A Large Language Model is a transformer-based neural network trained on massive amounts of text data to learn the statistical patterns of language — enabling it to understand, generate, and reason about text at a human-competitive level.
The word “large” refers to two dimensions of scale: model size (billions to hundreds of billions of parameters) and training data (hundreds of billions to trillions of tokens — tokens are roughly words or word pieces).
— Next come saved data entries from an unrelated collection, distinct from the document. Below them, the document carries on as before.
/-- The control core's state of one thread or context (R227). -/
structure Ctxt where
  run : Bool
  tag : Half
  pc : Word
  x : Tab DWord
  loops : List LoopRec
  /-- the count registers of the loop units, and those written since their unit's last entry (R229) -/
  counts : Tab Word
  written : BitVec 4
  walk : Option WalkRun
  vlen : Nat
  /-- what its present instruction stalls on, as R315 numbers it (4 full tile queue, 5 empty tile queue, 6 full engine
  queue), and the queue -/
  stall : Option (Nat × Nat)
  deriving DecidableEq, Repr, Inhabited

/-- A context that has run nothing. -/
def Ctxt.idle : Ctxt := ⟨false, 0, 0, [], [], [], 0, none, 512, none⟩

/-- An engine command in its queue (R211). -/
structure EngCmd where
  op : EngOp
  tag : Half
  ctx : Ctx
  seq : Nat
  deriving DecidableEq, Repr

/-- How the wait at a queue head stands (R301, R302). -/
inductive WaitSt where
  | none
  | watched (n : Nat)
  | polling
  /-- a SYNC has been sent under a stream index, or its translation is awaited under an XID -/
  | sent (stream : Nat)
  | xlate (xid : Nat)
  deriving DecidableEq, Repr

/-- One engine command queue, the head first (R230). -/
structure Queue where
  items : List EngCmd
  halted : Bool
  wait : WaitSt
  deriving DecidableEq, Repr

/-- An empty queue. -/
def Queue.empty : Queue := ⟨[], false, .none⟩

/-- The control core, Atomiser, predicates and queues (chapter 07). -/
structure Cc where
  runahead : List RunEntry
  /-- the ring header has been read and accepted since taking began (R215) -/
  ringGo : Bool
  /-- the Atomiser has started: its RWL fields are locked (R458) -/
  atomStarted : Bool
  /-- the generator has been enabled since the last reset: GEN_SEED is locked (R210) -/
  seedLocked : Bool
  /-- BC_STATUS.OPEN, the leader's granted credits, credits this core has returned (BC_IN_CRGRAY steps), and those of
  them not yet used -/
  bcOpen : Bool
  granted : Nat
  returned : Nat
  credits : Nat
  /-- the command last driven on the broadcast port out, with its parity -/
  bcOut : Option (BitVec 256 × Byte)
  dispAcc : Disp
  dispExe : Disp
  acc : Ctxt
  e0 : Ctxt
  e1 : Ctxt
  /-- a rejection halted the thread (R245) -/
  haltAcc : Bool
  haltExe : Bool
  p : BitVec 8
  pl : BitVec 8
  queues : Tab Queue
  /-- tile queues: tokens with their command's sequence number and visibility, oldest first (R233) -/
  tqs : Tab (List (Nat × Bool × Word))
  /-- address FIFOs (R263) -/
  afifo : Tab (List DWord)
  /-- thin fills held by the packing stage, oldest first (R100) -/
  pack : List (FillOp × Half × Ctx × Nat)
  inService : Bool
  valid0 : Bool
  valid1 : Bool
  /-- E1 takes the next issue (R204) -/
  e1Next : Bool
  seq : Nat
  deriving DecidableEq, Repr, Inhabited

/-- A stationary tile in the latches of a target (R65, R73): the fields a KEEP must match, the exact operand rows
and the row mask latched with it (R188). -/
structure StatTile where
  rows : Word
  cols : Word
  fmt : Word
  m : Nat
  k : Nat
  mask : Word
  data : List (List XVal)
  deriving DecidableEq, Repr

/-- One packed group (R101): its request's tag, its still, its first accumulator row and its rows. -/
structure Group where
  tag : Half
  still : Nat
  row : Nat
  m : Nat
  deriving DecidableEq, Repr

/-- A fill issued and not yet complete (R22): the stills and halves it writes, and the groups that a packed fill's
completion token carries (R101). -/
structure FillRun where
  seq : Nat
  stills : List Nat
  halves : List Nat
  joint : Bool
  ctx : Ctx
  tag : Half
  groups : List Group
  deriving DecidableEq, Repr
The core task during pre-training is simple: given a sequence of text, predict the next token. But at sufficient scale, this simple objective leads to a model that develops a surprisingly rich internal representation of language, facts, reasoning patterns, and even code — all learned implicitly from the statistics of human-written text.
2. How LLMs are Trained
Modern LLMs like GPT-4 and Claude are trained in three stages:
Stage 1 — Pre-training
The model trains on a massive corpus of text (web pages, books, code, scientific papers) by predicting the next token. This takes weeks to months on thousands of GPUs and requires enormous compute (GPT-4 cost estimates: $50–100 million in compute). The model develops broad knowledge of language and the world.
Stage 2 — Supervised Fine-tuning (SFT)
Human annotators create high-quality examples of desired behaviour — helpful answers to questions, step-by-step explanations, polite refusals to harmful requests. The model is fine-tuned on these examples to follow instructions.
Stage 3 — Reinforcement Learning from Human Feedback (RLHF)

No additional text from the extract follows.